» WHAT THIS TASK INVOLVES
From the listing below, select every line where the word "Machine" appears.

» DATASET CONTENT
-- ==== Sys2Proof/Machine/Dispatch.lean ====
section
/-! DEFINITION. What each instruction does: one arm per constructor of `Instr`. -/

namespace Sys2Proof.Machine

» WRITTEN RESPONSE
-- ==== Sys2Proof/Machine/Dispatch.lean ====
namespace Sys2Proof.Machine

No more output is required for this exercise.